Correspondence analysis

Correspondence Analysis (CA) is a multivariate statistical technique useful for visualizing the relative relationships between and within two groups of variables. In population genetic studies, CA is commonly used to explore the relationships among the frequencies of haplogroups and populations. Thus, CA is often used to estimate "similarity" or "difference" between a given set of populations based on their haplogroup frequencies. This, of course, heavily depends on the secondary haplogroup groupings (i.e., a phylogenetic level at which haplogroup calls are made). To investigate how different secondary haplogroup groupings affect CA, and ultimately the conclusions drawn from it, we compared eight different CA plots based on the NBGs (SC and SCL), and ABGs (rhierBAPS levels 2 and 3, and TreeCluster groupings with thresholds 0.006, 0.005, 0.004, and 0.003).

The SC and SCL CA plots exhibit striking differences in the clustering of populations on the first two dimensions. For the CA based on SC groupings (Fig. 6A), the first two dimensions separate populations from Americas ASW and ACB from all the other populations that are almost indistinguishable from each other. The separation of populations from Americas is driven by the presence of non-African haplogroups (with the exception of haplogroup U).

Fig. 6
figure 6

Correspondence analysis (CA) plot of haplogroup frequencies of African Ancestry populations from 1KGP based on groupings produced by A SC, B SCL, C rhierBAPS level 2, D rhierBAPS level 3, E TreeCluster with threshold 0.006, F TreeCluster with threshold 0.005, G TreeCluster with threshold 0.004, H TreeCluster with threshold 0.003. Arrows indicate the strength and direction of associations between mtDNA clusters and populations based on the first two dimensions (x- and y-axis). Colors indicate geographic regions: green—East Africa (LWK), blue—Americas (ACB and ASW), red—eastern West Africa (YRI and ESN), purple—western West Africa (GWD and MSL). ACB—African Caribbean in Barbados; ASW—African Ancestry in SW USA; MSL—Mende in Sierra Leone; GWD—Gambian in Western Division—Mandinka; ESN—Esan in Nigeria; YRI—Yoruba in Ibadan, Nigeria; LWK—Luhya in Webuye, Kenya

The CA based on the SCL groupings (Fig. 6B) still preserves the separation of populations from Americas ACB and ASW on the second dimension, while the first dimension separates East African LWK. This separation on the first dimension is primarily driven by haplogroup L5, which is unique to LWK in the dataset. The distinction between “L haplogroups” in SCL grouping thus adds valuable information for population differentiation within Africa.

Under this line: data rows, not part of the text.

-- ==== Sys2Proof/Machine/Axes.lean ====
section
/-! DEFINITION. Auxiliary step axes: moves, homing, following of coarse steps, stall (10_jets_motion R398–R403). -/

namespace Sys2Proof.Machine

/-! ### Configuration (R404) -/

/-- A word of AXIS_CONFIG: 0 STEP_RATE_MAX, 1 widths, 2 ENC_RATIO, 3 STALL_WINDOW, 4 HOME_A, 5 inversions. -/
def axisW (s : State) (a i : Nat) : Nat := keyU s (0x0A10 + a) (4 * i) 4

/-- Ticks between steps at STEP_RATE_MAX. -/
def minSpacing (s : State) (a : Nat) : Nat := 10000000000 / max 1 (axisW s a 0)

/-- LOCAL time as an integer. -/
def nowLocal (s : State) : Int := (s.time.loc : Int)

/-- A position is a signed 32-bit count. -/
def stepPos (x : Int) : Int := sgn 32 (uns 32 x)

/-! ### Motions (R370 in steps and seconds) -/

/-- The profile of a move. -/
def axisProfile (x : Axis) : Profile := if x.kind = 1 then sCurve x.v x.a x.j x.dist else trapezoid x.v x.a x.dist

/-- Seconds of a number of ticks. -/
def secondsOf (t : Int) : Rat := mkRat t 10000000000

/-- Speed in a profile's acceleration. -/
def accSpeed (p : Profile) (t : Rat) : Rat :=
  match p.j with
  | none => p.a1 * t
  | some j =>
    let tj := p.a1 / j
    let ta := p.v / p.a1
    if t ≤ tj then j * t * t / 2
    else if t ≤ ta then j * tj * tj / 2 + p.a1 * (t - tj)
    else p.v - j * (ta + tj - t) * (ta + tj - t) / 2

/-- Distance of the motion `tau` ticks after its start, before any deceleration. -/
def freeDist (x : Axis) (tau : Int) : Rat :=
  let t := secondsOf (max 0 tau)
  match x.kind with
  | 2 => if t * x.a ≤ x.v then x.a * t * t / 2 else x.v * t - (x.v : Rat) * x.v / (2 * x.a)
  | 3 => x.v * t
  | _ =>
    let p := axisProfile x
    let tj := profTicks p
    if (tj : Int) ≤ tau then x.dist else profDist p (max 0 tau * p.t / tj)

/-- Speed of the motion, steps per second. -/
def freeSpeed (x : Axis) (tau : Int) : Rat :=
  let t := secondsOf (max 0 tau)
  match x.kind with
  | 2 => min x.v (x.a * t)
  | 3 => x.v
  | _ =>
    let p := axisProfile x
    if p.t ≤ t then 0
    else
      let u := if 2 * t ≤ p.t then t else p.t - t
      if u ≤ accTime p then accSpeed p u else p.v

/-- A deceleration from `v0` as the mirror of an acceleration (R399 OP 2). -/
def decProfile (v0 : Rat) (a j : Nat) : Profile :=
  if j = 0 then { d := 0, v := v0, a1 := a, j := none, dacc := v0 * v0 / (2 * a), t := v0 / a }
  else
    let a1 := min (a : Rat) (fSqrt (v0 * j))
    if v0 = 0 then { d := 0, v := 0, a1 := 1, j := none, dacc := 0, t := 0 }
    else { d := 0, v := v0, a1 := a1, j := some j, dacc := v0 * (v0 / a1 + a1 / j) / 2, t := v0 / a1 + a1 / j }

/-- Distance of the motion at a LOCAL time, with its deceleration. -/
def axisDist (x : Axis) (t : Int) : Rat :=
  match x.dec with
  | none => freeDist x (t - x.start)
  | some (td, a, j) =>
    if t ≤ td then freeDist x (t - x.start)
    else
      let p := decProfile (freeSpeed x (td - x.start)) a j
      let u := secondsOf (t - td)
      freeDist x (td - x.start) + (if p.t ≤ u then p.dacc else p.dacc - accDist p (p.t - u))

/-- The motion's end: the tick after which it moves no more; none for a motion without one. -/
def motionEnds (x : Axis) : Option Int :=
  match x.dec with
  | some (td, a, j) => some (td + (ratRound ((decProfile (freeSpeed x (td - x.start)) a j).t * 10000000000 + 1 / 2)))
  | none => if 2 ≤ x.kind then none else some (x.start + (if x.dist = 0 then 0 else profTicks (axisProfile x)))

/-- The first tick at which the motion's distance reaches the next step (R399). -/
def motionNext (x : Axis) : Option Int :=
  let n : Rat := x.emitted + 1
  let k := searchLe (fun t => decide (axisDist x (x.start + t) < n)) 52 0
  if axisDist x (x.start + k + 1) < n then none else some (x.start + k + 1)

/-- The next step of an axis: its tick and direction, before DIR_SETUP and the rate limit. -/
def nextStep (x : Axis) : Option (Int × Bool) :=
  match x.st with
  | 2 => (motionNext x).map fun t => (t, x.forward)
  | 4 => (motionNext x).map fun t => (t, x.forward)
  | 3 => match x.plan with
    | some (t0, m, d, e) => if m ≤ e then none else some (t0 + ((e + 1) * d / m : Nat), x.forward)
    | none => none
  | _ => none

/-- When the step is placed: DIR stands DIR_SETUP before it, steps keep their least spacing (R398). -/
def stepTick (s : State) (a : Nat) (t : Int) : Int :=
  let x := axis s a
  max t (max (x.dirAt + axisW s a 1 / 65536) (x.lastStep + minSpacing s a))

/-- Change the direction. -/
def turnAxis (x : Axis) (fwd : Bool) (now : Int) : Axis :=
  if x.forward = fwd then x else { x with forward := fwd, dirAt := now }

/-- The state an axis rests in. -/
def restState (x : Axis) : Nat := if x.homed then 1 else 0

/-- Following ends once no step is pending (R399 OP 4). -/
def endFollow (x : Axis) : Axis :=
  let pending := match x.plan with
    | some (_, m, _, e) => decide (e < m)
    | none => false
  if x.ending && !pending then { x with st := restState x, plan := none, lastEdge := none, ending := false } else x

/-- The pulse of a step: STEP_WIDTH, and DIR and STEP by DIR_INVERT and STEP_INVERT (R398, R404). -/
def stepPulse (s : State) (a : Nat) (fwd : Bool) (t : Int) : Out :=
  .step a (fwd.xor (bit (axisW s a 5) 1)) (!bit (axisW s a 5) 0) (uns 64 t) (axisW s a 1 % 65536)

/-- AXIS_STEP: the next step, when its tick has come. -/
def axisStep (a : Nat) (s : State) : State :=
  let x := axis s a
  match nextStep x with
  | some (t, fwd) =>
    let t1 := stepTick s a t
    if s.sys.role ≠ .bed ∨ 8 ≤ a ∨ nowLocal s < t1 then s else
    let y := { x with
      pos := stepPos (x.pos + (if fwd then 1 else -1)), lastStep := t1, emitted := if x.st = 3 then x.emitted else x.emitted + 1
      plan := x.plan.map fun p => (p.1, p.2.1, p.2.2.1, p.2.2.2 + 1) }
    emit (setAxis s a (endFollow y)) (stepPulse s a fwd t1)
  | none => s

def execAxisStep (a : Nat) (s : State) : Host.Outcome State Fault Refusal := live s (axisStep a)

/-! ### AXIS_MOVE (R399, R400) -/

/-- A field of AXIS_MOVE at fault for the operation. -/
def moveFault (s : State) (a op : Nat) (c : Cmd) : Option Nat :=
  if op ≤ 1 ∧ (pw c 2 = 0 ∨ axisW s a 0 < pw c 2) then some 2
  else if op ≤ 2 ∧ pw c 3 = 0 then some 3
  else if op ≤ 2 ∧ bits (pw c 0) 8 2 = 1 ∧ pw c 4 = 0 then some 4
  else if op ≤ 2 ∧ 1 < bits (pw c 0) 8 2 then some 0
  else none

/-- OP 0 and 1: the move begins. -/
def startAxis (s : State) (a : Nat) (c : Cmd) (d : Int) : State :=
  let x := turnAxis (axis s a) (decide (0 ≤ d)) (nowLocal s)
  setAxis s a { x with
    st := 2, op := 0x57, tag := c.tag + 1, kind := bits (pw c 0) 8 2, start := nowLocal s, dist := d.natAbs, v := pw c 2, a := pw c 3, j := pw c 4
    emitted := 0, dec := none }

/-- OP 2: the axis decelerates from its present speed; a following axis from its plan's (DEDUCED, log 32). -/
def decelAxis (s : State) (a : Nat) (c : Cmd) : State :=
  let x := axis s a
  let now := nowLocal s
  let j := if bits (pw c 0) 8 2 = 1 then pw c 4 else 0
  let y := match x.st with
    | 2 => x
    | 4 => x
    | 3 => match x.plan with
      | some (_, m, d, e) => { x with kind := 3, start := now, v := if e < m then m * 10000000000 / max 1 d else 0, emitted := 0 }
      | none => { x with kind := 3, start := now, v := 0, emitted := 0 }
    | _ => { x with kind := 3, start := now, v := 0, emitted := 0 }
  setAxis s a { y with st := 2, dec := some (x.dec.getD (now, pw c 3, j)), decTag := c.tag + 1, plan := none, lastEdge := none, ending := false, zSeen := false }

def bodyAxisMove : Body := fun c s =>
  let w := pw c 0
  let a := w % 16
  let op := bits w 4 3
  let x := axis s a
  if 8 ≤ a ∨ 5 < op then (s, rBad .badParam 0)
  else if fenced s 10 a then (s, rBad .faultActive (fencedBy s 10 a))
  else if op = 0 ∧ x.st = 0 then (s, rBad .badParam 0)
  else if (op = 0 ∨ op = 1 ∨ op = 3) ∧ axisMoves x then (s, rBad .busy 0)
  else match moveFault s a op c with
    | some i => (s, rBad .badParam i)
    | none => match op with
      | 0 => (startAxis s a c (sgn 32 (pw c 1) - x.pos), rAccepted)
      | 1 => (startAxis s a c (sgn 32 (pw c 1)), rAccepted)
      | 2 => if x.decTag ≠ 0 then (s, rBad .busy 0) else (decelAxis s a c, rAccepted)
      | 3 => (setAxis s a { x with st := 3, input := bits w 10 2, target := x.pos, lastEdge := none, plan := none, ending := false }, rOk)
      | 4 => (if x.st = 3 then setAxis s a (endFollow { x with ending := true }) else s, rOk)
      | _ => (stopAxis s a 0, rOk)

def opAxisMove : OpSpec := opB 0x57 rdRnHo false (some 5)
/-- AXIS_MOVE: the OP of the command's word decides (R399). -/
def runAxisMove (c : Cmd) (s : State) : State := runCmd opAxisMove noBuild bodyAxisMove c s
def execAxisMoveAbsolute (c : Cmd) (s : State) : Host.Outcome State Fault Refusal := live s (runAxisMove c)
def execAxisMoveRelative (c : Cmd) (s : State) : Host.Outcome State Fault Refusal := live s (runAxisMove c)
def execAxisDecelerate (c : Cmd) (s : State) : Host.Outcome State Fault Refusal := live s (runAxisMove c)
def execAxisFollow (c : Cmd) (s : State) : Host.Outcome State Fault Refusal := live s (runAxisMove c)
def execAxisEndFollowing (c : Cmd) (s : State) : Host.Outcome State Fault Refusal := live s (runAxisMove c)
def execAxisQuickStop (c : Cmd) (s : State) : Host.Outcome State Fault Refusal := live s (runAxisMove c)

/-- AXIS_DONE (R399): a move or a deceleration has ended. -/
def axisDone (a : Nat) (s : State) : State :=
  let x := axis s a
  if x.st ≠ 2 ∨ (motionNext x).isSome then s else
  match motionEnds x with
  | some t =>
    if nowLocal s < t then s else
    let s1 := setAxis s a { x with st := restState x, dec := none }
    endAxisTags (raise s1 0x0A0E (args [(4, a), (4, uns 32 x.pos)])) a (if x.dec.isSome then 0x20 else 0) 0
  | none => s

def execAxisDone (a : Nat) (s : State) : Host.Outcome State Fault Refusal := live s (axisDone a)

/-! ### Homing (R401) -/

/-- The encoder count that stands for a position. -/
def alignEnc (s : State) (a : Nat) (pos : Int) : Int := rdiv (pos * 65536) (max 1 (axisW s a 2))

/-- MODE 0: the present position becomes POSITION. -/
def homeHere (s : State) (a : Nat) (pos : Int) : State :=
  raise (setAxis s a { axis s a with st := 1, homed := true, pos := pos, enc := alignEnc s a pos }) 0x0A0F (args [(4, a), (4, uns 32 pos)])

def bodyAxisHome : Body := fun c s =>
  let a := pw c 0 % 16
  let mode := bits (pw c 0) 4 2
  let x := axis s a
  if 8 ≤ a ∨ mode = 3 then (s, rBad .badParam 0)
  else if fenced s 10 a then (s, rBad .faultActive (fencedBy s 10 a))
  else if axisMoves x then (s, rBad .busy 0)
  else if mode = 0 then (homeHere s a (sgn 32 (pw c 1)), rOk)
  else if pw c 2 = 0 ∨ axisW s a 0 < pw c 2 then (s, rBad .badParam 2)
  else
    let y := turnAxis x (mode == 1) (nowLocal s)
    (setAxis s a { y with
      st := 4, op := 0x58, tag := c.tag + 1, kind := 2, start := nowLocal s, v := pw c 2, a := axisW s a 4, j := 0, emitted := 0, dec := none
      homePos := sgn 32 (pw c 1), zSeen := false }, rAccepted)

def opAxisHome : OpSpec := opB 0x58 rdRnHo false (some 3)
/-- AXIS_HOME: the MODE of the command's word decides (R401). -/
def runAxisHome (c : Cmd) (s : State) : State := runCmd opAxisHome noBuild bodyAxisHome c s
def execAxisHomeSet (c : Cmd) (s : State) : Host.Outcome State Fault Refusal := live s (runAxisHome c)
def execAxisHomeSearch (c : Cmd) (s : State) : Host.Outcome State Fault Refusal := live s (runAxisHome c)

/-- ENCODER_Z_EDGE: the step count at the edge becomes POSITION; the axis decelerates at HOME_A. -/
def zEdge (a : Nat) (s : State) : State :=
  let x := axis s a
  if x.st ≠ 4 ∨ x.zSeen then s
  else setAxis s a { x with zSeen := true, pos := x.homePos, enc := alignEnc s a x.homePos, dec := some (nowLocal s, axisW s a 4, 0) }

def execEncoderZEdge (a : Nat) (s : State) : Host.Outcome State Fault Refusal := live s (zEdge a)

/-- HOMING_DONE: the axis has come to rest behind the Z edge. -/
def homingDone (a : Nat) (s : State) : State :=
  let x := axis s a
  if x.st ≠ 4 ∨ x.zSeen = false ∨ (motionNext x).isSome then s else
  match motionEnds x with
  | some t =>
    if nowLocal s < t then s else
    endAxisTags (raise (setAxis s a { x with st := 1, homed := true, dec := none, zSeen := false }) 0x0A0F (args [(4, a), (4, uns 32 x.pos)])) a 0 0
  | none => s

def execHomingDone (a : Nat) (s : State) : Host.Outcome State Fault Refusal := live s (homingDone a)

/-- HOMING_TIMEOUT: no Z edge within 2³¹ steps. -/
def homingTimeout (a : Nat) (s : State) : State :=
  let x := axis s a
  if x.st ≠ 4 ∨ x.zSeen ∨ x.emitted < 2 ^ 31 then s else stopAxis s a 3

def execHomingTimeout (a : Nat) (s : State) : Host.Outcome State Fault Refusal := live s (homingTimeout a)

/-! ### Following (R402) -/

/-- A following axis replans at an edge of its input. -/
def followEdge (fwd : Bool) (s : State) (a : Nat) : State :=
  let x := axis s a
  let now := nowLocal s
  let hi := keyU s 0x0A04 0 4
  let lo := 256 * 10000000000 / max 1 (axisW s a 0)
  let d := match x.lastEdge with
    | some t => min hi (max lo (now - t).toNat)
    | none => hi
  let target := stepPos (x.target + (if fwd then 256 else -256))
  let diff := stepPos (target - x.pos)
  let m := diff.natAbs
  let room := d / max 1 (minSpacing s a)
  let d1 := if room < m then m * minSpacing s a else d
  let y := turnAxis x (if m = 0 then x.forward else decide (0 < diff)) now
  setAxis (if room < m then bumpN s 0x0A a 7 (m - room) else s) a
    { y with target := target, lastEdge := some now, plan := if m = 0 then none else some (now, m, d1, 0) }

/-- STEP_IN_EDGE: a rising edge of STEP_IN of a pair, with DIR_IN sampled at it; a recorded input. -/
def stepInEdge (input : Nat) (fwd : Bool) (s : State) : State :=
  if s.sys.role ≠ .bed then s else
  let s1 := capRec s 0x0A (2 + input) 0 (leBytes 4 2 ++ leBytes 4 (b2n fwd))
  ((List.range 8).filter fun a => (axis s a).st == 3 && (axis s a).input == input && !(axis s a).ending).foldl (followEdge fwd) s1

def execStepInEdge (input : Nat) (fwd : Bool) (s : State) : Host.Outcome State Fault Refusal := live s (stepInEdge input fwd)

/-! ### Stall (R403) -/

/-- One axis at a head frame: its encoder count, and the stall check of an axis that is not UNCERTAIN or HOMING
(DEDUCED, log 32). -/
def stallCheck (enc : List Int) (s : State) (a : Nat) : State :=
  let x := axis s a
  let raw := enc.getD a x.encRaw
  let d := raw - x.encRaw
  let y := { x with encRaw := raw, enc := x.enc + (if bit (axisW s a 5) 2 then -d else d) }
  let s1 := setAxis s a y
  let w := axisW s a 3
  let diff := y.pos - rdiv (y.enc * axisW s a 2) 65536
  if w = 0 ∨ x.st = 0 ∨ x.st = 4 ∨ diff.natAbs ≤ w then s1
  else pauseBuild (fire (stopAxis s1 a 1) 25 a (uns 32 (satS 32 diff))) 6

/-- The stall checks of a head frame; the counts are recorded inputs (14 R555). -/
def stallChecks (enc : List Int) (s : State) : State :=
  (List.range 8).foldl (stallCheck enc) (if enc.isEmpty then s else capRec s 0x0A 8 0 (enc.flatMap fun e => leBytes 4 (uns 32 e)))

end Sys2Proof.Machine
end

Visually striking differences between SC and SCL CA could have a profound effect on the interpretation of the very same underlying genetic data. When interpreting the SC grouping, one can create a narrative, according to which the ACB and ASW populations are genetically more different from the continental African populations due to their non-African admixture. On the other hand, the SCL grouping could evoke an interpretation that the LWK population is genetically distinct from all of the other populations due to being East African and that the ACB and ASW populations outside of continental Africa are genetically distinct due to the presence of non-African haplogroups, yet still are genetically more similar to the West-African populations (ESN, GWD, MSL, YRI) than to the East-African populations (LWK). This could be explained by the trans-Atlantic slave trade, which mostly affected West-African populations [43]. While interpretations based on SC and SCL can both be inspired and supported (to some extent) by population history and thus both seem plausible, the question remains, which one of them is "better" or less biased for population genetics research?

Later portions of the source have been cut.